[DATA SUPPLIED — start]

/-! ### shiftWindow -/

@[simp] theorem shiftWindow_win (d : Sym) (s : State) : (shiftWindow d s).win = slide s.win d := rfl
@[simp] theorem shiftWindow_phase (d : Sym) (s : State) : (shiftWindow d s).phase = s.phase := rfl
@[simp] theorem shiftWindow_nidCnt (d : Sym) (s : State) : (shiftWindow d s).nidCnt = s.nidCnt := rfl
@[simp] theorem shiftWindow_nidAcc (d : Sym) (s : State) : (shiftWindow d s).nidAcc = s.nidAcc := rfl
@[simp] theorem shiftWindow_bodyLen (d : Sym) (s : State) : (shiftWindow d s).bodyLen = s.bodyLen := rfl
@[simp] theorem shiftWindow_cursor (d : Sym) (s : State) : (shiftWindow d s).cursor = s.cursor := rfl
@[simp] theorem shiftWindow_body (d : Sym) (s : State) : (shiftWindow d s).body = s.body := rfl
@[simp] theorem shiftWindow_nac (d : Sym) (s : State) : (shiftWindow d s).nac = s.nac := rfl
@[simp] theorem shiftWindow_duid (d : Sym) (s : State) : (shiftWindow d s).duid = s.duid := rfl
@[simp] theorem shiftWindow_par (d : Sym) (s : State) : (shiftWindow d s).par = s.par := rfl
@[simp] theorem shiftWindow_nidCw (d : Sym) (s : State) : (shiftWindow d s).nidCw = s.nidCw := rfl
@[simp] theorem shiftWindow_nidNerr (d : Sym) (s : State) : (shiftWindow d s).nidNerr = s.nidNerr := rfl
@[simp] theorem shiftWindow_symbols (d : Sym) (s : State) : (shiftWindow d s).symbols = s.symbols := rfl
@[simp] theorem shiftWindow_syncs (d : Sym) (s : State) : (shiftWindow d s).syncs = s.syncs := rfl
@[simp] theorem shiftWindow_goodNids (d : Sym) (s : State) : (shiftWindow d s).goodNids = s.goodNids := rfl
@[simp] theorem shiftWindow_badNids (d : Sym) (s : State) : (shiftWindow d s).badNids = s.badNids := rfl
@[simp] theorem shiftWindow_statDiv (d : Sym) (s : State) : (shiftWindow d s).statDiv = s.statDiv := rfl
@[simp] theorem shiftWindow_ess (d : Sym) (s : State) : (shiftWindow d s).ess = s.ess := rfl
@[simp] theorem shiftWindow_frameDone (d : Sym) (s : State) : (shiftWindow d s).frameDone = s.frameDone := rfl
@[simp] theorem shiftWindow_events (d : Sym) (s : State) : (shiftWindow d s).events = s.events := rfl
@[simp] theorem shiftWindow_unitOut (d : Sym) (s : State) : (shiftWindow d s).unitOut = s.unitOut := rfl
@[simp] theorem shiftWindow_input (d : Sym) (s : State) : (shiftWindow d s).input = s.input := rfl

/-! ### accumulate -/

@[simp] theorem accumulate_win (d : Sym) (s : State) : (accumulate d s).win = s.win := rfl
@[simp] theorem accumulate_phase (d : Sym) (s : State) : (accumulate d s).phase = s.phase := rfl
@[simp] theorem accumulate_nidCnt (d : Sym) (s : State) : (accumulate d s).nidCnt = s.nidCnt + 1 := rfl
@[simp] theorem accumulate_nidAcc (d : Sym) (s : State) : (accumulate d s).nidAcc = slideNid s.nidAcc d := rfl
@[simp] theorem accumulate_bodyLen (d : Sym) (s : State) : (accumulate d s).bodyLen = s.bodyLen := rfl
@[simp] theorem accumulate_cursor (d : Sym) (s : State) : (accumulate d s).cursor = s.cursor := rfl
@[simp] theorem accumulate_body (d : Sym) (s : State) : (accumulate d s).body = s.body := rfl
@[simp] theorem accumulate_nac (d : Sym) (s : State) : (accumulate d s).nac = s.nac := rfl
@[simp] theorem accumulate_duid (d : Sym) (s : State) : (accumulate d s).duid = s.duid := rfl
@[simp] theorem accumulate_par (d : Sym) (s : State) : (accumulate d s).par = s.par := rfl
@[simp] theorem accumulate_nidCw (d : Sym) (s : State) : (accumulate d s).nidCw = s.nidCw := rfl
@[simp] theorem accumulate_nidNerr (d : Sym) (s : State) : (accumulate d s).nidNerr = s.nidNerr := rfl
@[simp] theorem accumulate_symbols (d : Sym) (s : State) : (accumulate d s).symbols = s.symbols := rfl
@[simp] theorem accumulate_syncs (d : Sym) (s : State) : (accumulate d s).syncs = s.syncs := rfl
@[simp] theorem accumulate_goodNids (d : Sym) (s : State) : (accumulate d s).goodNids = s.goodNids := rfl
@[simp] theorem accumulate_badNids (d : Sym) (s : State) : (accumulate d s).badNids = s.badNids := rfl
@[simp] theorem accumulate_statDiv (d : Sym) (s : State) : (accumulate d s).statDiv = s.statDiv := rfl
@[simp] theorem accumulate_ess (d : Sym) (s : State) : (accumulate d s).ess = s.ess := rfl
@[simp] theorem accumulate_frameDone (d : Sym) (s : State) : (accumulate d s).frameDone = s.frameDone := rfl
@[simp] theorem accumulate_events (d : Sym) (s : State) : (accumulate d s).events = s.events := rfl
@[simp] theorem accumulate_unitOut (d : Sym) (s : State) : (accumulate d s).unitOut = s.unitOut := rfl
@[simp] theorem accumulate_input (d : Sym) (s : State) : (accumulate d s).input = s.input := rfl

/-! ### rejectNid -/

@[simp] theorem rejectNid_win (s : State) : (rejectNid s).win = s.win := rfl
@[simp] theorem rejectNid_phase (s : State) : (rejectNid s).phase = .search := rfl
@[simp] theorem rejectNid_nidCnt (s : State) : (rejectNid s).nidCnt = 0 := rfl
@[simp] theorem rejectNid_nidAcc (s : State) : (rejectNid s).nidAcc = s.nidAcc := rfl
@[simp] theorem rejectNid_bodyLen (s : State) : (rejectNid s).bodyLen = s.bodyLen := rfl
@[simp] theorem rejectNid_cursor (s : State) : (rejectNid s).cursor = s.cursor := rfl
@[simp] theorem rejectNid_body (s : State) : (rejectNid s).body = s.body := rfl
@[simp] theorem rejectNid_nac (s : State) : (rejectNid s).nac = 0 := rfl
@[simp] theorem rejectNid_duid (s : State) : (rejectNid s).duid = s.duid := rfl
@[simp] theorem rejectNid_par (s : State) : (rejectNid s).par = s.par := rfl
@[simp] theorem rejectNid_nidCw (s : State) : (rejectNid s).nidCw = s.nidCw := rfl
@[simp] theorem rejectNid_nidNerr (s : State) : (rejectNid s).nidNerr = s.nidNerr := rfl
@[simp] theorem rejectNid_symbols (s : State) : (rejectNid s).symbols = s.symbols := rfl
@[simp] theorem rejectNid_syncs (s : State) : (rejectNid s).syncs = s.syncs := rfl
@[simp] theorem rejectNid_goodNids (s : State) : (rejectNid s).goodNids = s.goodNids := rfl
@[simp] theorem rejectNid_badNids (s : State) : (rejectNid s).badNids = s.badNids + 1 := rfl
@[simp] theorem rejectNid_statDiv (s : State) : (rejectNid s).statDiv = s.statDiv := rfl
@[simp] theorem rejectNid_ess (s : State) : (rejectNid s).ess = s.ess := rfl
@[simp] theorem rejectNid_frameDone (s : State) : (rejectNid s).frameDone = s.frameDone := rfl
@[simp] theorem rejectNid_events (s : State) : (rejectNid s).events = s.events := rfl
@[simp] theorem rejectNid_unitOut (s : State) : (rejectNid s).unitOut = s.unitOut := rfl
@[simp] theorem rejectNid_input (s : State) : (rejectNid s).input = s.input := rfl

[DATA SUPPLIED — finish]
[DATA SUPPLIED — start]

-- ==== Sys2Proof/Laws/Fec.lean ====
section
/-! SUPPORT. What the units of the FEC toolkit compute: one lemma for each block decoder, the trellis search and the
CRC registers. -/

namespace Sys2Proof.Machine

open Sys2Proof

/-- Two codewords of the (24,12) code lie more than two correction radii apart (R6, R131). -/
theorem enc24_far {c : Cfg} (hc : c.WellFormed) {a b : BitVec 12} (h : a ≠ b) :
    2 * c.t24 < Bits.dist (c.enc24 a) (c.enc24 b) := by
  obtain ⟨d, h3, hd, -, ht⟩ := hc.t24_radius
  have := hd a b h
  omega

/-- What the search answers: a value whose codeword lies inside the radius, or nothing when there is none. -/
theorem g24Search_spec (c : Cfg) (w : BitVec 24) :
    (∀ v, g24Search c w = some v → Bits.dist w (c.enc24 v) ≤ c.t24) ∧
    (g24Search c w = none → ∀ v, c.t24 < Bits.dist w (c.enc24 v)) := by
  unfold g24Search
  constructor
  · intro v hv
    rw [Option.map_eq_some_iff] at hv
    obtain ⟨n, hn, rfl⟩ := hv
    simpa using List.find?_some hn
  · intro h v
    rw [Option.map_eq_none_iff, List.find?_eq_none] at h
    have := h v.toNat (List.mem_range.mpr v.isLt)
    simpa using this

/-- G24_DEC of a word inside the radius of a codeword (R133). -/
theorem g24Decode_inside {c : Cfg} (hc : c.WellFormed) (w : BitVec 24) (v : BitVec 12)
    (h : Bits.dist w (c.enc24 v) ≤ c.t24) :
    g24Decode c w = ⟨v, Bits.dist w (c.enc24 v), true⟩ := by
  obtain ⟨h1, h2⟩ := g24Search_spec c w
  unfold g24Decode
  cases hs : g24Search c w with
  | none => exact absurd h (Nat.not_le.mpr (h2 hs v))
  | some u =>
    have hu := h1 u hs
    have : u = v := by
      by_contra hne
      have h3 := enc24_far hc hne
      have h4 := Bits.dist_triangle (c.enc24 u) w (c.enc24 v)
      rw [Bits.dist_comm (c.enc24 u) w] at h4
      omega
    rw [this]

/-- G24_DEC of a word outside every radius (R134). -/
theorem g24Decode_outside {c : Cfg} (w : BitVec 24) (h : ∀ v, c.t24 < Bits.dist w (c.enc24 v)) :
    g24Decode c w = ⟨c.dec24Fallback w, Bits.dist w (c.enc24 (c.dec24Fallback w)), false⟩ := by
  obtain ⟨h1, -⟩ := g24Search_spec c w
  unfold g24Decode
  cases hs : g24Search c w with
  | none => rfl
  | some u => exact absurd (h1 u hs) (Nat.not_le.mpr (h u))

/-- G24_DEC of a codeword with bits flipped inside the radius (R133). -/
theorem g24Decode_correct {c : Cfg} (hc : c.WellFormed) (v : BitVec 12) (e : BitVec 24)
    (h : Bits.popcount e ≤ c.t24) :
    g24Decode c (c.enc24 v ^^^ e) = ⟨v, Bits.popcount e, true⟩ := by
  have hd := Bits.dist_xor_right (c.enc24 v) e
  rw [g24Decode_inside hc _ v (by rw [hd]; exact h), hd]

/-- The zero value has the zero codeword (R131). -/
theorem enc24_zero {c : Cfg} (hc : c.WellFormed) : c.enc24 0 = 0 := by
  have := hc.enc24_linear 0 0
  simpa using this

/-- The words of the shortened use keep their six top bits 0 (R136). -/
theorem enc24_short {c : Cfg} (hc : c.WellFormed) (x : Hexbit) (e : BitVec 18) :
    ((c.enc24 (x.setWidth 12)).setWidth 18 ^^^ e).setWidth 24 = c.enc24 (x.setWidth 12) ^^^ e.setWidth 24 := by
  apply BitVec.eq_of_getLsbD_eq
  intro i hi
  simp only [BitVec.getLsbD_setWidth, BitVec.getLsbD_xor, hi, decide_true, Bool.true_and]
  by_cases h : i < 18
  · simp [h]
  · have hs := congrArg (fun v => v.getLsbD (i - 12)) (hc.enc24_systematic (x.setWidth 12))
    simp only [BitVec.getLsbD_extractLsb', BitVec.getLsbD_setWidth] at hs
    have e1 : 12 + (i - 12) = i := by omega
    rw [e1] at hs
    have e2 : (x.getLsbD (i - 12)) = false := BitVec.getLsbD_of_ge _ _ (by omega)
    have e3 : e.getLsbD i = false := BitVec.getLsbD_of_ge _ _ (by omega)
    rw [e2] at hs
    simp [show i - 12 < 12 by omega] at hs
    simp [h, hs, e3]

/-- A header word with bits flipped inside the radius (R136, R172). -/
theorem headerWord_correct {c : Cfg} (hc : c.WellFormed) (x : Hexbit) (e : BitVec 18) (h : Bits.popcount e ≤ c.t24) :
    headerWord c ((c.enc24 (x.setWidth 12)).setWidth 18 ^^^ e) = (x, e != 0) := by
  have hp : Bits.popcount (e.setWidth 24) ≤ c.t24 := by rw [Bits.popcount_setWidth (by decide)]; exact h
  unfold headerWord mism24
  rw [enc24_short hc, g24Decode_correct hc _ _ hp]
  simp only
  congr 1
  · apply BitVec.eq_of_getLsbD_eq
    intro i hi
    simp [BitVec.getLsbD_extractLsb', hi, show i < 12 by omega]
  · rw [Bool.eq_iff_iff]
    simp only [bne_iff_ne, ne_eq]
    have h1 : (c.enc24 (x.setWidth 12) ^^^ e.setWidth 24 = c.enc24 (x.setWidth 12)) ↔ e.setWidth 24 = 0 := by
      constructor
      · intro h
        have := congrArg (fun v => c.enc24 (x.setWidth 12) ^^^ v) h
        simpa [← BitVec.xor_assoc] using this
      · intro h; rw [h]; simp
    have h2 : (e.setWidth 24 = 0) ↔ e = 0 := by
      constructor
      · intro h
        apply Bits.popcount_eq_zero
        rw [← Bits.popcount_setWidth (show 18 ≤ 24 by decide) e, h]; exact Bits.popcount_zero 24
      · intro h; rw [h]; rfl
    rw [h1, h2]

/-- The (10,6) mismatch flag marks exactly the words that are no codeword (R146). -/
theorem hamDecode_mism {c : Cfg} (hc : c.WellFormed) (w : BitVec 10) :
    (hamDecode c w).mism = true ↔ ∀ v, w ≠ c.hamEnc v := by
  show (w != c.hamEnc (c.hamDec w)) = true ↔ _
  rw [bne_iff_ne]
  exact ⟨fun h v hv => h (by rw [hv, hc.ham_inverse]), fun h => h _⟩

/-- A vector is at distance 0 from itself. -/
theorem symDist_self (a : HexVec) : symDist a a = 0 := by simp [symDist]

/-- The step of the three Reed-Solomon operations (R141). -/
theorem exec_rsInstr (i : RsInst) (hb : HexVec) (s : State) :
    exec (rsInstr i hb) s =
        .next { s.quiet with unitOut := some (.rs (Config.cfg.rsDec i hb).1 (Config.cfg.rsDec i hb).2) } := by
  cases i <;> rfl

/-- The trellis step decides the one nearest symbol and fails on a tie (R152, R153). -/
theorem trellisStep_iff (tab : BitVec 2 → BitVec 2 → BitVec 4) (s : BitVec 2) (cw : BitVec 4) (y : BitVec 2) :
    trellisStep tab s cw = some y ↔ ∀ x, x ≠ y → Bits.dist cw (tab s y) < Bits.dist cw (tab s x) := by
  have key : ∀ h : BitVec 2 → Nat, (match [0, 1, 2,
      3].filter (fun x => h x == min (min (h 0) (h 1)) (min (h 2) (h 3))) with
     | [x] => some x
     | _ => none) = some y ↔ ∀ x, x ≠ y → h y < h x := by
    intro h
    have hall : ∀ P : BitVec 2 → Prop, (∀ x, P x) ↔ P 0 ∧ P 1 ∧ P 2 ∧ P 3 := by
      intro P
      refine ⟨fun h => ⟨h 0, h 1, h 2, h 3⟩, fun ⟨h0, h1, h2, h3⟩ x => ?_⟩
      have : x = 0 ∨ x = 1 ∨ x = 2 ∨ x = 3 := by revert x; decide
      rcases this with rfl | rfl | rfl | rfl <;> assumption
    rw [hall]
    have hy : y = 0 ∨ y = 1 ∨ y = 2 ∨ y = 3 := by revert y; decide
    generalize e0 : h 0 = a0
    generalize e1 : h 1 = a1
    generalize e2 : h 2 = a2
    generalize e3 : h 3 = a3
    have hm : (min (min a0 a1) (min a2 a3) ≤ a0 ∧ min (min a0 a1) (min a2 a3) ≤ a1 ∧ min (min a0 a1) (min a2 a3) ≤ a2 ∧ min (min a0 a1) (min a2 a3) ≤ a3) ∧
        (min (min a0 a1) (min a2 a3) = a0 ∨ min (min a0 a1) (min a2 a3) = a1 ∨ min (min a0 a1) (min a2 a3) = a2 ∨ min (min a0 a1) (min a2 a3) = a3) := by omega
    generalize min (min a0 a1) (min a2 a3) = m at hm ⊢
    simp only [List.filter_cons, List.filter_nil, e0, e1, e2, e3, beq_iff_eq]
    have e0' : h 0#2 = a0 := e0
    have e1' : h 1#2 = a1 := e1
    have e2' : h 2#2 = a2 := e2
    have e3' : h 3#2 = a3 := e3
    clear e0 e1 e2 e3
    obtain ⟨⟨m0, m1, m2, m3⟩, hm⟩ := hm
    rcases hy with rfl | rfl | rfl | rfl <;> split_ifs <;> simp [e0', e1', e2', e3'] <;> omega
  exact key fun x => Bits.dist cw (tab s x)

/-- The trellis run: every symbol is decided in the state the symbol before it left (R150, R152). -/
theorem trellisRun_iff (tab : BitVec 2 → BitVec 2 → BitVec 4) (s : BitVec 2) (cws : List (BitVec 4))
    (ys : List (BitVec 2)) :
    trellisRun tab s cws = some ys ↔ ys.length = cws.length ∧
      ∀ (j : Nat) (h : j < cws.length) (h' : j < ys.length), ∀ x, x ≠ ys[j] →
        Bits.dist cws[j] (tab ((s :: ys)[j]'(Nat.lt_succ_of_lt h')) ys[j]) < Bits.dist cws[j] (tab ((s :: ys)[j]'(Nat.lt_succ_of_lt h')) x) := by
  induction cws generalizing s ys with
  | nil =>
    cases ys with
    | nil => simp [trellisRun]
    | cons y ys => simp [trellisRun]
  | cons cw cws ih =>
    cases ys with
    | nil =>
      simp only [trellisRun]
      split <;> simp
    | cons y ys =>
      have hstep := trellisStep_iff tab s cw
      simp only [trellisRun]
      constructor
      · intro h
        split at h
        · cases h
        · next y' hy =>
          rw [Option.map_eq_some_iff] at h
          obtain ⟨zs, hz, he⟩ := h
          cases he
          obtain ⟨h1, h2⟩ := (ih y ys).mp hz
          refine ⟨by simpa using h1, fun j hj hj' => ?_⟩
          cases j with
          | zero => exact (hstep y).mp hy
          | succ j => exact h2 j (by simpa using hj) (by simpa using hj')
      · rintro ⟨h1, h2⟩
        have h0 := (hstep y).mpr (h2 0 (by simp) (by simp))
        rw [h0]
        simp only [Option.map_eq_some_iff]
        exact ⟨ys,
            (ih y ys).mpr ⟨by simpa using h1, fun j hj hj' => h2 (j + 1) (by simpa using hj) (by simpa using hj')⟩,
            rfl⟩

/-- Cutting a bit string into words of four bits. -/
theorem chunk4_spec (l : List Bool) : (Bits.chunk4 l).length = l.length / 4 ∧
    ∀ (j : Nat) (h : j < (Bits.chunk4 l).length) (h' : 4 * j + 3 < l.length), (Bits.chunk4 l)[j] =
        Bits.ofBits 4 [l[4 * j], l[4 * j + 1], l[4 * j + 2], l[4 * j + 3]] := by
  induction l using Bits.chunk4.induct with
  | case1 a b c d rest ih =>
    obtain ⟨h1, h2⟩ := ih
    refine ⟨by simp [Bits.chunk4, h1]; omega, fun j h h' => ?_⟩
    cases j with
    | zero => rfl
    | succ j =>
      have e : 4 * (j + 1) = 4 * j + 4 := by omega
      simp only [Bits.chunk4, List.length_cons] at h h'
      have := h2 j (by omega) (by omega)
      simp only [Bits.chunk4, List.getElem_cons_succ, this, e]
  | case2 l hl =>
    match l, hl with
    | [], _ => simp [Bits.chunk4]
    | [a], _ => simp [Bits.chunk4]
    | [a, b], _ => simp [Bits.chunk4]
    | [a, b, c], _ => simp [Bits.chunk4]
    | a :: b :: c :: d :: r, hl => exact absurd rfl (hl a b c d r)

[DATA SUPPLIED — finish]

DESCRIPTION OF THE TASK →
Locate the lines above that hold the word "nidCw". Show every one of them.

SOLUTION →
@[simp] theorem shiftWindow_nidCw (d : Sym) (s : State) : (shiftWindow d s).nidCw = s.nidCw := rfl
@[simp] theorem accumulate_nidCw (d : Sym) (s : State) : (accumulate d s).nidCw = s.nidCw := rfl
@[simp] theorem rejectNid_nidCw (s : State) : (rejectNid s).nidCw = s.nidCw := rfl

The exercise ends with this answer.